Work instructions:
From the opening line of the records through the line bearing "be read. -/", set down every line exactly.

Saved entries
══════════
-- ==== Sys2Proof/Machine/Operands.lean ====
section
/-! DEFINITION. The operand forms: the shift source, the key test, the sprite rows, the BCD digits, the block of
registers, and the addresses I + k (43_index_memory.md R102). -/

namespace Sys2Proof.Machine

/-- The register 8XY6 and 8XYE shift (R98, `SHIFT_SOURCE`). -/
def State.shiftSource (s : State) (x y : Reg) : Byte :=
  match s.cfg.shiftSource with
  | .vx => s.getV x
  | .vy => s.getV y

/-- The key test of EX9E and EXA1 (R119, R120): a key is latched and equals V[x]; a value above 15 never does. -/
def State.keyMatches (s : State) (x : Reg) : Bool :=
  match s.pendingKey with
  | none   => false
  | some k => k.setWidth 8 == s.getV x

/-- The address I + k, not wrapped (R102), for k = 0. -/
def State.baseAddr (s : State) : Nat := s.i.toNat

/-- The first of the `n` addresses from I on that may not be read. -/
def State.readFailing (s : State) (n : Nat) : Option (Cause × Nat) := firstFailing readCheck s.baseAddr n

/-- The first of the `n` addresses from I on that may not be written. -/
def State.writeFailing (s : State) (n : Nat) : Option (Cause × Nat) :=
  firstFailing (writeCheck s.cfg.fontWritePolicy) s.baseAddr n

/-- Hundreds, tens and ones (R106), most significant first. -/
def bcdDigits (b : Byte) : List Byte :=
  [BitVec.ofNat 8 (b.toNat / 100), BitVec.ofNat 8 (b.toNat / 10 % 10), BitVec.ofNat 8 (b.toNat % 10)]

/-- V0..V[x], in order (R107). -/
def State.regsUpTo (s : State) (x : Reg) : List Byte := s.v.toList.take (x.val + 1)

/-- The registers after V0..V[x] are loaded from I on (R108). -/
def State.loadedRegs (s : State) (x : Reg) : Vector Byte 16 :=
  Vector.ofFn fun k : Fin 16 => if k ≤ x then s.byteAt (s.baseAddr + k.val) else s.v[k]

/-- I after FX55 or FX65 with field X (R107, R108, `BLOCK_I_MODE`). -/
def State.blockI (s : State) (x : Reg) : Word :=
  match s.cfg.blockIMode with
  | .advance   => s.i + BitVec.ofNat 16 (x.val + 1)
  | .unchanged => s.i

end Sys2Proof.Machine
end

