-- ==== Sys2Proof/Machine/Step.lean ====
section
/-! DEFINITION. The step of the machine: one command of the driver (40_step_cycle.md R62, R63; 20_memory.md R44). -/

namespace Sys2Proof.Machine

/-- One step: the driver's next command, executed to its end. -/
def step (s : State) : Host.Outcome State Fault Refusal := s.drive

/-- The instruction word of a table row placed where the next step fetches. -/
def State.withFetchWord (s : State) (nbits w : Nat) : State := s.placeNext (tableBytes nbits w)

end Sys2Proof.Machine
end

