-- ==== Sys2Proof/Certificates/Slice0/Obligations.lean ====
section
/-! DEFINITION. The statements for the provers. Each docstring names the rule of spec/ it formalises. A result statement
gives the whole next state, so it is the instruction's frame as well: a field that its record update does not name, every
byte of memory among them, is unchanged. `State.committedAt t pc` is the working copy `t` committed at `pc` with
`waiting_key` 0 and the plain effects record of R64. -/

open Sys2Proof Sys2Proof.Machine

/-! ## Encoding (30_encoding.md) -/

/-- R55, R57: every instruction, with every operand at every value, is decoded from its own word. -/
def Obligations.DecodeOfEncodeIsTheInstruction : Prop :=
  ∀ i : Instr, decode (encode i) = .ok i

/-- R57, R60: a word is the encoding of the instruction it decodes to, so no two words are one instruction. -/
def Obligations.EncodeOfDecodeIsTheWord : Prop :=
  ∀ (w : Word) (i : Instr), decode w = .ok i → encode i = w

/-- R55, R57: the decoder and the opcode map, written apart, agree: a word decodes exactly if some row admits it, that row
is the decoded instruction's, and no word is admitted by two rows. -/
def Obligations.DecoderAgreesWithOpcodeMap : Prop :=
  ∀ w : Word,
    (wordWellFormed w = true ↔ ∃ i, decode w = .ok i) ∧
    (∀ i, decode w = .ok i → i.row.admits w = true) ∧
    (∀ r₁ ∈ opcodeMap, ∀ r₂ ∈ opcodeMap, r₁.admits w = true → r₂.admits w = true → r₁ = r₂)

/-- R58: the words that decode to nothing are exactly its six groups (by value: w / 4096 is the class, w mod 256 is NN,
w mod 16 is N). -/
def Obligations.UnknownWordsAreTheSixGroups : Prop :=
  ∀ w : Word, (∃ e, decode w = .error e) ↔
    (w.toNat / 4096 = 0x0 ∧ w.toNat ≠ 0x00E0 ∧ w.toNat ≠ 0x00EE) ∨
    (w.toNat / 4096 = 0x5 ∧ w.toNat % 16 ≠ 0) ∨
    (w.toNat / 4096 = 0x8 ∧ w.toNat % 16 ∈ [0x8, 0x9, 0xA, 0xB, 0xC, 0xD, 0xF]) ∨
    (w.toNat / 4096 = 0x9 ∧ w.toNat % 16 ≠ 0) ∨
    (w.toNat / 4096 = 0xE ∧ w.toNat % 256 ∉ [0x9E, 0xA1]) ∨
    (w.toNat / 4096 = 0xF ∧ w.toNat % 256 ∉ [0x07, 0x0A, 0x15, 0x18, 0x1E, 0x29, 0x33, 0x55, 0x65])

/-- R55: one word of each family, written out from its pattern. -/
def Obligations.SampleWordsDecode : Prop :=
  decode 0b0000000011100000 = .ok .cls ∧
  decode 0b0010_101111001101 = .ok (.call 0xBCD) ∧
  decode 0b1000_0011_1010_1110 = .ok (.shl 3 10) ∧
  decode 0b0111_1111_00000001 = .ok (.addImm 15 0x01) ∧
  decode 0b1111_0010_01010101 = .ok (.ldMemVx 2) ∧
  decode 0b1101_1010_1011_0101 = .ok (.drw 10 11 5) ∧
  decode 0b1111_0011_00001010 = .ok (.ldVxK 3)
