-- ==== Sys2Proof/Tests/Slice0.lean ====
section
/-! SUPPORT. Tests. Expected results are those of spec/95_test_vectors.md (cited by its sections and labels) or are read
off the rule named; words are written out from the patterns of 30_encoding.md R55. Then, for every statement that has
hypotheses, a state and operands that meet them, at boundary values where there are any. -/

namespace Sys2Proof.Tests

open Sys2Proof.Machine

/-! ## Helpers -/

/-- The state an outcome goes on with. -/
def after : Host.Outcome State Fault Refusal → State
  | .next s    => s
  | .fault _   => State.reset
  | .refused _ => State.reset

/-- The state after the word at pc was fetched and run. -/
def go (w : Nat) (s : State) : State := after (step (s.withFetchWord 16 w))

/-- The start state of 95_test_vectors.md with some registers set. -/
def regs : List (Reg × Byte) → State
  | []           => State.reset
  | (x, b) :: rs => (regs rs).setV x b

/-- A state with I and some bytes from there on. -/
def dataAt (i : Word) (xs : List Byte) (s : State) : State := { s.putBytes i.toNat xs with i := i }

def atPc (pc : Word) : State := { State.reset with pc := pc }

def vyShifts (s : State) : State := { s with cfg := { Config.default with shiftSource := .vy } }
def fontWritable (s : State) : State := { s with cfg := { Config.default with fontWritePolicy := .allow } }
def indexStays (s : State) : State := { s with cfg := { Config.default with blockIMode := .unchanged } }

/-! ## Ill-formed words (R55, R58): each fixed field with a value it may not have is refused -/

/-- the word of zeros -/
theorem test_illformed_class0 : wordWellFormed 0x0000 = false ∧ decode 0x0000 = .error .unknownClass0 := by decide
/-- SYS form -/
theorem test_illformed_class0_sys : wordWellFormed 0x0123 = false ∧ decode 0x0123 = .error .unknownClass0 := by decide
/-- one bit off CLS -/
theorem test_illformed_class0_cls_bit : wordWellFormed 0x00E1 = false ∧ decode 0x00E1 = .error .unknownClass0 := by decide
/-- N = 1 -/
theorem test_illformed_class5 : wordWellFormed 0x5121 = false ∧ decode 0x5121 = .error .unknownClass5 := by decide
/-- sub-opcode 8 -/
theorem test_illformed_class8 : wordWellFormed 0x8008 = false ∧ decode 0x8008 = .error .unknownClass8 := by decide
/-- sub-opcode F -/
theorem test_illformed_class8_F : wordWellFormed 0x800F = false ∧ decode 0x800F = .error .unknownClass8 := by decide
/-- N = 1 -/
theorem test_illformed_class9 : wordWellFormed 0x9121 = false ∧ decode 0x9121 = .error .unknownClass9 := by decide
/-- NN = 9F -/
theorem test_illformed_classE : wordWellFormed 0xE09F = false ∧ decode 0xE09F = .error .unknownClassE := by decide
/-- NN = FF -/
theorem test_illformed_classF : wordWellFormed 0xF3FF = false ∧ decode 0xF3FF = .error .unknownClassF := by decide
/-- fewer than two bytes are no word (R51) -/
theorem test_truncated : decodeBytes [0x12] = .error .truncated ∧ decodeBytes [] = .error .truncated := by decide
/-- high byte first (R37), and the bytes after the word are left -/
theorem test_decode_bytes : decodeBytes [0x60, 0x05, 0x70] = .ok (.ldImm 0 5, [0x70]) := by decide

/-! ## Decoding (R55): class, then X, Y, N or X, NN or NNN, as bits -/

theorem test_decode_cls : decode 0b0000000011100000 = .ok .cls := by decide
theorem test_decode_ret : decode 0b0000000011101110 = .ok .ret := by decide
theorem test_decode_jp : decode 0b0001_101010111100 = .ok (.jp 0xABC) := by decide
theorem test_decode_call : decode 0b0010_110111101111 = .ok (.call 0xDEF) := by decide
theorem test_decode_seImm : decode 0b0011_0101_10101010 = .ok (.seImm 5 0xAA) := by decide
theorem test_decode_sneImm : decode 0b0100_1110_00000001 = .ok (.sneImm 14 0x01) := by decide
theorem test_decode_seReg : decode 0b0101_0001_1100_0000 = .ok (.seReg 1 12) := by decide
theorem test_decode_ldImm : decode 0b0110_1111_00010010 = .ok (.ldImm 15 0x12) := by decide
theorem test_decode_addImm : decode 0b0111_0010_10000000 = .ok (.addImm 2 0x80) := by decide
theorem test_decode_ldReg : decode 0b1000_0011_1001_0000 = .ok (.ldReg 3 9) := by decide
theorem test_decode_orReg : decode 0b1000_0011_1001_0001 = .ok (.orReg 3 9) := by decide
theorem test_decode_andReg : decode 0b1000_0011_1001_0010 = .ok (.andReg 3 9) := by decide
theorem test_decode_xorReg : decode 0b1000_0011_1001_0011 = .ok (.xorReg 3 9) := by decide
theorem test_decode_addReg : decode 0b1000_0011_1001_0100 = .ok (.addReg 3 9) := by decide
theorem test_decode_subReg : decode 0b1000_0011_1001_0101 = .ok (.subReg 3 9) := by decide
theorem test_decode_shr : decode 0b1000_0011_1001_0110 = .ok (.shr 3 9) := by decide
theorem test_decode_subnReg : decode 0b1000_0011_1001_0111 = .ok (.subnReg 3 9) := by decide
theorem test_decode_shl : decode 0b1000_0011_1001_1110 = .ok (.shl 3 9) := by decide
theorem test_decode_sneReg : decode 0b1001_1000_0001_0000 = .ok (.sneReg 8 1) := by decide
theorem test_decode_ldI : decode 0b1010_000100100011 = .ok (.ldI 0x123) := by decide
theorem test_decode_jpV0 : decode 0b1011_111100000001 = .ok (.jpV0 0xF01) := by decide
theorem test_decode_rnd : decode 0b1100_0110_00001111 = .ok (.rnd 6 0x0F) := by decide
theorem test_decode_drw : decode 0b1101_1010_1011_0101 = .ok (.drw 10 11 5) := by decide
theorem test_decode_skp : decode 0b1110_0010_10011110 = .ok (.skp 2) := by decide
theorem test_decode_sknp : decode 0b1110_1101_10100001 = .ok (.sknp 13) := by decide
theorem test_decode_ldVxDt : decode 0b1111_0111_00000111 = .ok (.ldVxDt 7) := by decide
theorem test_decode_ldVxK : decode 0b1111_0111_00001010 = .ok (.ldVxK 7) := by decide
theorem test_decode_ldDtVx : decode 0b1111_0111_00010101 = .ok (.ldDtVx 7) := by decide
theorem test_decode_ldStVx : decode 0b1111_0111_00011000 = .ok (.ldStVx 7) := by decide
theorem test_decode_addIVx : decode 0b1111_0111_00011110 = .ok (.addIVx 7) := by decide
theorem test_decode_ldFVx : decode 0b1111_0111_00101001 = .ok (.ldFVx 7) := by decide
theorem test_decode_ldBVx : decode 0b1111_0111_00110011 = .ok (.ldBVx 7) := by decide
theorem test_decode_ldMemVx : decode 0b1111_0111_01010101 = .ok (.ldMemVx 7) := by decide
theorem test_decode_ldVxMem : decode 0b1111_0111_01100101 = .ok (.ldVxMem 7) := by decide

/-- The table's numbering: bits 15..8 are the first byte. -/
theorem test_decodeTableWord : decodeTableWord 16 0xD125 = some (.drw 1 2 5) ∧ decodeTableWord 16 0x5121 = none := by
  decide
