/-- R103, R104 (their patterns are decision D4): SE Vx, nn and SNE Vx, nn add exactly 2 to PC when their condition
holds. -/
def Obligations.SkipOnImmediate : Prop :=
  ∀ (x : Reg) (nn : Byte) (s : State),
    decode (packXNN 0x3#4 x nn) = .ok (.seImm x nn) ∧ decode (packXNN 0x4#4 x nn) = .ok (.sneImm x nn) ∧
    (∃ t, exec (.seImm x nn) s = .next t ∧ t.pc = (if s.getV x = nn then s.pc + 2 else s.pc) ∧
      t.port.report = some .advanced ∧ Keeps {} s t) ∧
    (∃ t, exec (.sneImm x nn) s = .next t ∧ t.pc = (if s.getV x ≠ nn then s.pc + 2 else s.pc) ∧
      t.port.report = some .advanced ∧ Keeps {} s t)

/-- R105, R106 (which words they are is decision D5): SE Vx, Vy and SNE Vx, Vy. -/
def Obligations.SkipOnRegisters : Prop :=
  ∀ (x y : Reg) (s : State),
    (∃ t, exec (.seReg x y) s = .next t ∧ t.pc = (if s.getV x = s.getV y then s.pc + 2 else s.pc) ∧
      t.port.report = some .advanced ∧ Keeps {} s t) ∧
    (∃ t, exec (.sneReg x y) s = .next t ∧ t.pc = (if s.getV x ≠ s.getV y then s.pc + 2 else s.pc) ∧
      t.port.report = some .advanced ∧ Keeps {} s t)

/-- R107 (that the sum is not wrapped is decision D13): JP V0, nnn. -/
def Obligations.JumpWithOffset : Prop :=
  ∀ (nnn : Addr12) (s : State), ∃ t, exec (.jpV0 nnn) s = .next t ∧
    t.pc.toNat = nnn.toNat + (s.getV 0).toNat ∧ t.port.report = some .advanced ∧ Keeps {} s t

/-- The source's property S8 (95_test_vectors.md): N calls and then N returns restore PC and SP, for as many calls as
the stack has free slots, and change nothing else but the slots. -/
def Obligations.NestedCallsReturn : Prop :=
  ∀ (targets : List Addr12) (s : State), s.sp.val + targets.length ≤ 16 →
    ∃ t, execAll (targets.map Instr.call ++ List.replicate targets.length Instr.ret) s = some t ∧
      t.pc = s.pc ∧ t.sp = s.sp ∧ Keeps { stack := True } s t

/-! ### ALU -/

/-- R120, R121: LD Vx, nn and ADD Vx, nn, neither of which writes VF as a flag. -/
def Obligations.ImmediateLoadAndAdd : Prop :=
  ∀ (x : Reg) (nn : Byte) (s : State),
    decode (packXNN 0x6#4 x nn) = .ok (.ldImm x nn) ∧ decode (packXNN 0x7#4 x nn) = .ok (.addImm x nn) ∧
    (∃ t, exec (.ldImm x nn) s = .next t ∧ t.getV x = nn ∧
      t.pc = s.pc ∧ t.port.report = some .advanced ∧ Keeps { regs := (· = x) } s t) ∧
    (∃ t, exec (.addImm x nn) s = .next t ∧ (t.getV x).toNat = ((s.getV x).toNat + nn.toNat) % 256 ∧
      t.pc = s.pc ∧ t.port.report = some .advanced ∧ Keeps { regs := (· = x) } s t)

/-- R122 (its pattern is decision D4): LD Vx, Vy. -/
def Obligations.RegisterCopy : Prop :=
  ∀ (x y : Reg) (s : State),
    decode (packXYN 0x8#4 x y 0x0#4) = .ok (.ldReg x y) ∧
    ∃ t, exec (.ldReg x y) s = .next t ∧ t.getV x = s.getV y ∧
      t.pc = s.pc ∧ t.port.report = some .advanced ∧ Keeps { regs := (· = x) } s t

/-- R123, R124, R125 (that VF is not written as a flag is decision D8): OR, AND and XOR. -/
def Obligations.LogicOperations : Prop :=
  ∀ (x y : Reg) (s : State),
    (∃ t, exec (.orReg x y) s = .next t ∧ t.getV x = s.getV x ||| s.getV y ∧
      t.pc = s.pc ∧ t.port.report = some .advanced ∧ Keeps { regs := (· = x) } s t) ∧
    (∃ t, exec (.andReg x y) s = .next t ∧ t.getV x = s.getV x &&& s.getV y ∧
      t.pc = s.pc ∧ t.port.report = some .advanced ∧ Keeps { regs := (· = x) } s t) ∧
    (∃ t, exec (.xorReg x y) s = .next t ∧ t.getV x = s.getV x ^^^ s.getV y ∧
      t.pc = s.pc ∧ t.port.report = some .advanced ∧ Keeps { regs := (· = x) } s t)

/-- R126 (that the flag is written last is decision D6): ADD Vx, Vy. -/
def Obligations.AddWithCarry : Prop :=
  ∀ (x y : Reg) (s : State), ∃ t, exec (.addReg x y) s = .next t ∧
    (x ≠ regF → (t.getV x).toNat = ((s.getV x).toNat + (s.getV y).toNat) % 256) ∧
    t.getV regF = (if (s.getV x).toNat + (s.getV y).toNat > 255 then 1 else 0) ∧
    t.pc = s.pc ∧ t.port.report = some .advanced ∧ Keeps { regs := fun r => r = x ∨ r = regF } s t

/-- R127, R129 (that the flag is written last is decision D6): SUB Vx, Vy and SUBN Vx, Vy. -/
def Obligations.SubtractWithNoBorrow : Prop :=
  ∀ (x y : Reg) (s : State),
    (∃ t, exec (.subReg x y) s = .next t ∧
      (x ≠ regF → (t.getV x).toNat = ((s.getV x).toNat + 256 - (s.getV y).toNat) % 256) ∧
      t.getV regF = (if (s.getV x).toNat ≥ (s.getV y).toNat then 1 else 0) ∧
      t.pc = s.pc ∧ t.port.report = some .advanced ∧ Keeps { regs := fun r => r = x ∨ r = regF } s t) ∧
    (∃ t, exec (.subnReg x y) s = .next t ∧
      (x ≠ regF → (t.getV x).toNat = ((s.getV y).toNat + 256 - (s.getV x).toNat) % 256) ∧
      t.getV regF = (if (s.getV y).toNat ≥ (s.getV x).toNat then 1 else 0) ∧
      t.pc = s.pc ∧ t.port.report = some .advanced ∧ Keeps { regs := fun r => r = x ∨ r = regF } s t)

/-- R128, R130 (which register is shifted is decision D7): SHR Vx and SHL Vx. The result is written last, so it is
what VF ends with when it is the destination. -/
def Obligations.ShiftByOne : Prop :=
  ∀ (x y : Reg) (s : State),
    (∃ t, exec (.shr x y) s = .next t ∧ (t.getV x).toNat = (s.getV x).toNat / 2 ∧
      (x ≠ regF → (t.getV regF).toNat = (s.getV x).toNat % 2) ∧
      t.pc = s.pc ∧ t.port.report = some .advanced ∧ Keeps { regs := fun r => r = x ∨ r = regF } s t) ∧
    (∃ t, exec (.shl x y) s = .next t ∧ (t.getV x).toNat = (s.getV x).toNat * 2 % 256 ∧
      (x ≠ regF → (t.getV regF).toNat = (s.getV x).toNat / 128) ∧
      t.pc = s.pc ∧ t.port.report = some .advanced ∧ Keeps { regs := fun r => r = x ∨ r = regF } s t)

/-- R131 (that RAND has no law is decision D25): RND Vx, nn ANDs the byte the Step call gave, whatever it is; where
the call gave none, the byte is the free draw, of which nothing is known. Each draw is used once. -/
def Obligations.RandomByteMasked : Prop :=
  ∀ (x : Reg) (nn : Byte) (s : State), ∃ t, exec (.rnd x nn) s = .next t ∧
    (∀ rand, s.port.rand = some rand → t.getV x = rand &&& nn) ∧
    (s.port.rand = none → t.getV x = Config.freeRand s.port.draws &&& nn) ∧
    t.port.rand = none ∧ t.port.draws = s.port.draws + 1 ∧
    t.pc = s.pc ∧ t.port.report = some .advanced ∧ Keeps { regs := (· = x), draw := True } s t

/-! ### The index register and memory -/

/-- R140 (its pattern is decision D4): LD I, nnn. -/
def Obligations.SetIndex : Prop :=
  ∀ (nnn : Addr12) (s : State),
    decode (0xA#4 ++ nnn) = .ok (.ldI nnn) ∧
    ∃ t, exec (.ldI nnn) s = .next t ∧ t.i.toNat = nnn.toNat ∧
      t.pc = s.pc ∧ t.port.report = some .advanced ∧ Keeps { index := True } s t

/-- R141 (that VF is not changed is decision D30): ADD I, Vx. -/
def Obligations.AddToIndex : Prop :=
  ∀ (x : Reg) (s : State), ∃ t, exec (.addI x) s = .next t ∧
    t.i.toNat = (s.i.toNat + (s.getV x).toNat) % 0x1000 ∧
    t.pc = s.pc ∧ t.port.report = some .advanced ∧ Keeps { index := True } s t

/-- R142 (that Vx is not masked is decision D31): LD F, Vx, with the font the machine takes; and of every legal font
the glyph's address is the sum, not wrapped, and at most 0x6AB (R23). -/
def Obligations.FontCharacter : Prop :=
  (∀ (x : Reg) (s : State), ∃ t, exec (.ldF x) s = .next t ∧
    t.i.toNat = Machine.font.base + 5 * (s.getV x).toNat ∧
    t.pc = s.pc ∧ t.port.report = some .advanced ∧ Keeps { index := True } s t) ∧
  (∀ (f : Config.Font) (vx : Byte), f.legal = true →
    (glyphAddress f vx).toNat = f.base + 5 * vx.toNat ∧ (glyphAddress f vx).toNat ≤ 0x6AB)

/-- R143 (its pattern is decision D4, and what a fatal error leaves decisions D12, D18 and D19): LD B, Vx stores the
three digits, or, where I is 0xFFE or above, raises DATA_OUT_OF_RANGE and stores nothing. -/
def Obligations.StoreBcdDigits : Prop :=
  ∀ (x : Reg) (s : State), s.mem.wf = true → s.i.toNat ≤ 0xFFF →
    decode (packXNN 0xF#4 x 0x33#8) = .ok (.ldB x) ∧
    (s.i.toNat + 2 ≤ 0xFFF → ∃ t, exec (.ldB x) s = .next t ∧
      (t.mem.read s.dataBase).toNat = (s.getV x).toNat / 100 ∧
      (t.mem.read (s.dataBase + 1)).toNat = (s.getV x).toNat / 10 % 10 ∧
      (t.mem.read (s.dataBase + 2)).toNat = (s.getV x).toNat % 10 ∧
      t.pc = s.pc ∧ t.port.report = some .advanced ∧
      Keeps { bytes := fun a => s.dataBase ≤ a ∧ a < s.dataBase + 3 } s t) ∧
    (s.i.toNat + 2 > 0xFFF → exec (.ldB x) s =
      .next (RolledBack s ⟨.dataOutOfRange, s.pc - 2, some (packXNN 0xF#4 x 0x33#8), some 0x1000⟩))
══════════
Solution to this exercise:
-- ==== Sys2Proof/Machine/Operands.lean ====
section
/-! DEFINITION. The operand forms: the shift source, the key test, the sprite rows, the BCD digits, the block of
registers, and the addresses I + k (43_index_memory.md R102). -/

namespace Sys2Proof.Machine

/-- The register 8XY6 and 8XYE shift (R98, `SHIFT_SOURCE`). -/
def State.shiftSource (s : State) (x y : Reg) : Byte :=
  match s.cfg.shiftSource with
  | .vx => s.getV x
  | .vy => s.getV y

/-- The key test of EX9E and EXA1 (R119, R120): a key is latched and equals V[x]; a value above 15 never does. -/
def State.keyMatches (s : State) (x : Reg) : Bool :=
  match s.pendingKey with
  | none   => false
  | some k => k.setWidth 8 == s.getV x

/-- The address I + k, not wrapped (R102), for k = 0. -/
def State.baseAddr (s : State) : Nat := s.i.toNat

/-- The first of the `n` addresses from I on that may not be read. -/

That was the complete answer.